/track_terrorism

Visualize the development of golbal terrorism

Primary LanguageJupyter Notebook

Global Terrorism animation since 1970(Please be patience with the server) demo

Summary

This data Visualization mainly focus on the development of global terrorism since 1970.

Design

EDA and cleaning(Jupyter Notebook)

The dataset is Global Terrorism Database downloading from Kaggle's Global Terrorism Database

The raw dataset have 135 variables and 170350 observations.

I select 18 variables and renames them.

variables renames
"eventid" "id"
'iyear' 'year'
'imonth' 'month'
'iday' 'day'
'country_txt' 'country'
'attacktype1_txt' 'attacktype'
'targtype1_txt' 'target'
'weaptype1_txt' 'weapon'
'gname' 'group'
'nkill' 'fatalities'
'nwound' 'injuries'

And them I use 0 to replace the Nan in

  • fatalities
  • injuries

Last but not least, I filtered the longitude and latitude before export the dataset into csv.

The detail of other plots are showed in Jupyter Notebook, I mainly focus on the development of global terrorism from 1970.

The Development of Global Terrorism since 1970.

At first, I just plot all the event points on world map using world.geo.json.

And then I design an indicator to represent the event severity:

intensity = fatalities + injuries * 0.5 + 1  

because there are no casualties in some events, so the intensity add 1 as base. I just use that indicator as circle area on the map. Global_Terrorism

After that, I animate the event points on map with year so that the development of global terrorism emerged. In this animation, 1993 have no data points, so I just remove it.

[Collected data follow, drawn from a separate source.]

-- ==== Sys2Proof/Machine/LinkLate.lean ====
section
/-!
DEFINITION. Links and their partners: received frames in every power state, ports that come up and fail, parents that are
lost, taken over and swapped (R16 to R20, R264, R270, R271, R276, R291 to R294, R297).
-/
namespace Sys2Proof.Machine

/-! ### Received frames -/

/-- C0 and C3 frames for a die hub that is DEAD and not CONTESTED are discarded (R339). -/
def State.deadFor (s : State) (n : BitVec 16) (cls : Nat) : Bool :=
  (decide (cls = 0) || decide (cls = 3)) && decide (s.dieLevel n = .dead) && !s.contestedAny n

/-- Frames that the timekeeper and the link layer take in DOZE; any other is a wake source (R395). -/
def dozeTypes : List Byte := [0x00, 0x01, 0x10]

/-- TYPE of the oldest received frame of a port. -/
def State.rxTyp (s : State) (p : Nat) : Option Byte := (s.port p).rx.head?.map fun e => (rxHeader e.2).typ

/-- TYPEs sent to the primary parent alone: PARTIAL and VERDICT. -/
def upTypes : List Byte := [0x20, 0x41, 0x30]

/-- The items of the mirror that continue the merges of a lost twin, with its trackers, or of a lost head, whose own die's
slots are not the new head's. -/
def State.takeoverItems (s : State) : List Nat := if s.isSystem then [0x02, 0x05, 0x06] else [0x05, 0x06]

/-- What a takeover installs of an item: the replica's open windows and trackers beside those of this node (R146). -/
def State.takeItem (s : State) : MirrorItem → State
  | .slots l => l.foldl State.installSlot s
  | x => (s.install x).2

/-- The waits of windows that wait for children begin again (R146). -/
def State.waitsAgain (s : State) : State :=
  { s with reds := { s.reds with nodes := Tab.mapTab Red.reset (fun _ n => { n with
      wins := n.wins.map fun w => if w.expected.isSome then { w with since := s.now } else w }) s.reds.nodes } }

/-- The replica of a node's merges becomes this node's own state (R19, R146). -/
def State.takeReplica (s : State) (src : BitVec 16) : State :=
  (s.takeoverItems.foldl (fun s i =>
    match Config.mirrorItem i (Tab.read noBytes s.fum.replica (replicaKey src i)) with
    | some x => s.takeItem x
    | none => s) s).waitsAgain

/-- The node's outputs are held at their last values, or go on (R19). -/
def State.holdOutputs (s : State) (v : Bool) : State :=
  ((s.modLinks fun l => { l with holding := v }).setStat (redPage 0) statStale v).setStat (redPage 1) statStale v

/-- This KXA-32 becomes primary parent of a downlink (R19): it says so, and repairs broadcasts (R292, R326). -/
def State.takeDownlink (s : State) (d : Nat) : State :=
  if bit s.links.downPrimary d then s
  else
    let s := s.modLinks fun l => { l with downPrimary := setBit l.downPrimary d true }
    if s.linkUp d then (s.pushCtl d { s.linkCtrl0 d with takeover := true }).bcastRepair d else s

/-- FRAME_RECEIVE (R264, R339, R395). A secondary parent that gets its child's upward traffic has become the primary. -/
def State.frameIn (s : State) (p : Nat) : State :=
  match s.rxTyp p with
  | none => s
  | some t =>
    if s.dark then s
    else if !s.awake && !dozeTypes.contains t then
      if bit (s.reg bpPage 0x4C) 30 then s.wakeSrc 6 else s
    else
      let s := if t = 0 then s else s.busyNow
      let s := (s.frameReceive p s.deadFor).mirrorAcked
      if s.isSystem && decide (p < 32) && upTypes.contains t && !s.straps.cascade then s.takeDownlink p else s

Furthermore, I animate the countries on the map so that the country color become black when there is terrorism event otherwise white. In this way, the development of global terrorism can be presented more clear. But I found a problem in this animation, some countries with terrorism event still keep white color. I repair partial of this bug by manually changing some countries name in GTB file to be the same in countries.geo.json file.

2001

After the history development per year, I plot all event points on the map. But since this is a big dataset with 165744 rows after filtering longitude and latitude, it would take long time to render all points on the map. So I decide to use a rectangle mask with some text on it before the final plot.

Text Mask

What is more, for better interaction, I add sidebar with all the years and tooltips with event summary, attacktype, target, fatalities and injuries.

interaction

In the end, after careful consideration, I decided to discard the dynamic map feature and the final map with all data points.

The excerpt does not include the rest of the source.